* [What you need to do]: From the data below, repeat exactly the lines from the line with "theorem State.linkLost_kept (s" to the line with "(State.failedTest s k", both included.

(Items from a data source)
-- ==== Sys2Proof/Laws/KeptLinks.lean ====
section
/-!
SUPPORT. `State.Kept` through the operations of Machine/Links.lean.
-/
namespace Sys2Proof.Machine
open Sys2Proof
variable {ww : Watch}

@[simp] theorem State.linkEvent_kept (s : State) (k : Nat) (cause : Nat) (hm : s.Kept ww) :
    (State.linkEvent s k cause).Kept ww := by
  unfold State.linkEvent
  simp [*]

@[simp] theorem State.modBoth_kept (s : State) (k : Nat) (f : Link → Link) (hm : s.Kept ww) :
    (State.modBoth s k f).Kept ww := by
  unfold State.modBoth
  split <;> simp [*]

@[simp] theorem State.freeInput_kept (s : State) (k : Nat) (c : Nat) (hm : s.Kept ww) :
    (State.freeInput s k c).Kept ww := by
  unfold State.freeInput
  simp [*]

@[simp] theorem State.pump_kept (s : State) (k : Nat) (y4 : Nat) (hm : s.Kept ww) :
    (State.pump s k y4).Kept ww := by
  induction y4 generalizing s k <;> simp only [State.pump] <;> (try dsimp only)
  all_goals repeat' (first
    | (simp (maxDischargeDepth := 40) (contextual := true) [*]; done)
    | (refine foldl_kept _ _ _ ?_ ?_) | (refine foldl_fst_kept _ _ _ ?_ ?_)
    | (intro _ _ _; try dsimp only)
    | (split <;> (try rename_i heq) <;>
        (try have hx := fst_kept (ww := ww) heq (by simp (maxDischargeDepth := 40) (contextual := true) [*, -heq]; done)) <;>
        (try dsimp only)))

@[simp] theorem State.errTo_kept (s : State) (w : Nat) (r : Resp) (hm : s.Kept ww) :
    (State.errTo s w r).Kept ww := by
  unfold State.errTo
  simp [*]

@[simp] theorem State.isolate_kept (s : State) (k : Nat) (w : Nat) (inj : Bool) (hm : s.Kept ww) :
    (State.isolate s k w inj).Kept ww := by
  unfold State.isolate
  dsimp only
  repeat' split
  all_goals simp (maxDischargeDepth := 40) (contextual := true) [*]

@[simp] theorem State.firedIsolation_kept (s : State) (k : Nat) (x : Nat) (hit : Option (Nat × Bool)) (hm : s.Kept ww) :
    (State.firedIsolation s k x hit).Kept ww := by
  unfold State.firedIsolation
  split <;> simp [*]

@[simp] theorem State.judgeHead_kept (s : State) (k : Nat) (w : Nat) (hm : s.Kept ww) :
    (State.judgeHead s k w).1.Kept ww := by
  unfold State.judgeHead
  dsimp only
  repeat' split
  all_goals simp [*]

@[simp] theorem State.flitEnter_kept (s : State) (k : Nat) (w : Nat) (hm : s.Kept ww) :
    (State.flitEnter s k w).Kept ww := by
  unfold State.flitEnter
  dsimp only
  repeat' split
  all_goals simp (maxDischargeDepth := 40) (contextual := true) [*]

@[simp] theorem State.retrain_kept (s : State) (k : Nat) (hm : s.Kept ww) :
    (State.retrain s k).Kept ww := by
  unfold State.retrain
  simp [*]

@[simp] theorem State.checkReplays_kept (s : State) (k : Nat) (hm : s.Kept ww) :
    (State.checkReplays s k).Kept ww := by
  unfold State.checkReplays
  simp [*]

@[simp] theorem State.replay_kept (s : State) (k : Nat) (count : Bool) (hm : s.Kept ww) :
    (State.replay s k count).Kept ww := by
  unfold State.replay
  simp [*]

@[simp] theorem State.linkInj_kept (s : State) (k : Nat) (hm : s.Kept ww) :
    (State.linkInj s k).1.Kept ww := by
  unfold State.linkInj
  dsimp only
  repeat' split
  all_goals simp [*]

@[simp] theorem State.flitBad_kept (s : State) (k : Nat) (w : Nat) (crc : Bool) (hit : Bool) (hm : s.Kept ww) :
    (State.flitBad s k w crc hit).Kept ww := by
  unfold State.flitBad
  simp (maxDischargeDepth := 40) (contextual := true) [*]

@[simp] theorem State.flitReceive_kept (s : State) (k : Nat) (w : Nat) (hm : s.Kept ww) :
    (State.flitReceive s k w).Kept ww := by
  unfold State.flitReceive
  simp (maxDischargeDepth := 40) (contextual := true) [*]

@[simp] theorem State.replayTimeout_kept (s : State) (k : Nat) (hm : s.Kept ww) :
    (State.replayTimeout s k).Kept ww := by
  unfold State.replayTimeout
  simp (maxDischargeDepth := 40) (contextual := true) [*]

@[simp] theorem State.retrainRequest_kept (s : State) (k : Nat) (v : Nat) (auth : Auth) (hm : s.Kept ww) :
    (State.retrainRequest s k v auth).Kept ww := by
  unfold State.retrainRequest
  split <;> simp [*]

@[simp] theorem State.trainMortar_kept (s : State) (k : Nat) (badLanes : Nat) (hm : s.Kept ww) :
    (State.trainMortar s k badLanes).Kept ww := by
  unfold State.trainMortar
  simp (maxDischargeDepth := 40) (contextual := true) [*]

@[simp] theorem State.trainUcie_kept (s : State) (k : Nat) (badLanes : Nat) (hm : s.Kept ww) :
    (State.trainUcie s k badLanes).Kept ww := by
  unfold State.trainUcie
  dsimp only
  repeat' split
  all_goals simp [*]

@[simp] theorem State.linkRetrain_kept (s : State) (k : Nat) (badLanes : Nat) (hm : s.Kept ww) :
    (State.linkRetrain s k badLanes).Kept ww := by
  unfold State.linkRetrain
  dsimp only
  repeat' split
  all_goals simp [*]

@[simp] theorem State.homeCut_kept (s : State) (h : Nat) (hm : s.Kept ww) :
    (State.homeCut s h).Kept ww := by
  unfold State.homeCut
  (try dsimp only)
  repeat' (first
    | (simp (maxDischargeDepth := 40) (contextual := true) [*]; done)
    | (refine foldl_kept _ _ _ ?_ ?_) | (refine foldl_fst_kept _ _ _ ?_ ?_)
    | (intro _ _ _; try dsimp only)
    | (split <;> (try rename_i heq) <;>
        (try have hx := fst_kept (ww := ww) heq (by simp (maxDischargeDepth := 40) (contextual := true) [*, -heq]; done)) <;>
        (try dsimp only)))

@[simp] theorem State.hopDown_kept (s : State) (k : Nat) (hm : s.Kept ww) :
    (State.hopDown s k).Kept ww := by
  unfold State.hopDown
  simp (maxDischargeDepth := 40) (contextual := true) [*]

@[simp] theorem State.panelsLose_kept (s : State) (k : Nat) (oosc : Nat) (cause : Nat) (hit : Panel → Bool) (hm : s.Kept ww) :
    (State.panelsLose s k oosc cause hit).Kept ww := by
  unfold State.panelsLose
  simp (maxDischargeDepth := 40) (contextual := true) [*]

@[simp] theorem State.linkLost_kept (s : State) (k : Nat) (cause : Nat) (hm : s.Kept ww) :
    (State.linkLost s k cause).Kept ww := by
  unfold State.linkLost
  simp (maxDischargeDepth := 40) (contextual := true) [*]

@[simp] theorem State.retrainDone_kept (s : State) (k : Nat) (hm : s.Kept ww) :
    (State.retrainDone s k).Kept ww := by
  unfold State.retrainDone
  dsimp only
  repeat' split
  all_goals simp (maxDischargeDepth := 40) (contextual := true) [*]

@[simp] theorem State.spareTest_kept (s : State) (k : Nat) (err : Bool) (hm : s.Kept ww) :
    (State.spareTest s k err).Kept ww := by
  unfold State.spareTest
  dsimp only
  repeat' split
  all_goals simp [*]

@[simp] theorem State.failedTest_kept (s : State) (k : Nat) (badLanes : Nat) (hm : s.Kept ww) :
    (State.failedTest s k badLanes).Kept ww := by
  unfold State.failedTest
  simp [*]

end Sys2Proof.Machine
end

* [Written solution]:
@[simp] theorem State.linkLost_kept (s : State) (k : Nat) (cause : Nat) (hm : s.Kept ww) :
    (State.linkLost s k cause).Kept ww := by
  unfold State.linkLost
  simp (maxDischargeDepth := 40) (contextual := true) [*]

@[simp] theorem State.retrainDone_kept (s : State) (k : Nat) (hm : s.Kept ww) :
    (State.retrainDone s k).Kept ww := by
  unfold State.retrainDone
  dsimp only
  repeat' split
  all_goals simp (maxDischargeDepth := 40) (contextual := true) [*]

@[simp] theorem State.spareTest_kept (s : State) (k : Nat) (err : Bool) (hm : s.Kept ww) :
    (State.spareTest s k err).Kept ww := by
  unfold State.spareTest
  dsimp only
  repeat' split
  all_goals simp [*]

@[simp] theorem State.failedTest_kept (s : State) (k : Nat) (badLanes : Nat) (hm : s.Kept ww) :
    (State.failedTest s k badLanes).Kept ww := by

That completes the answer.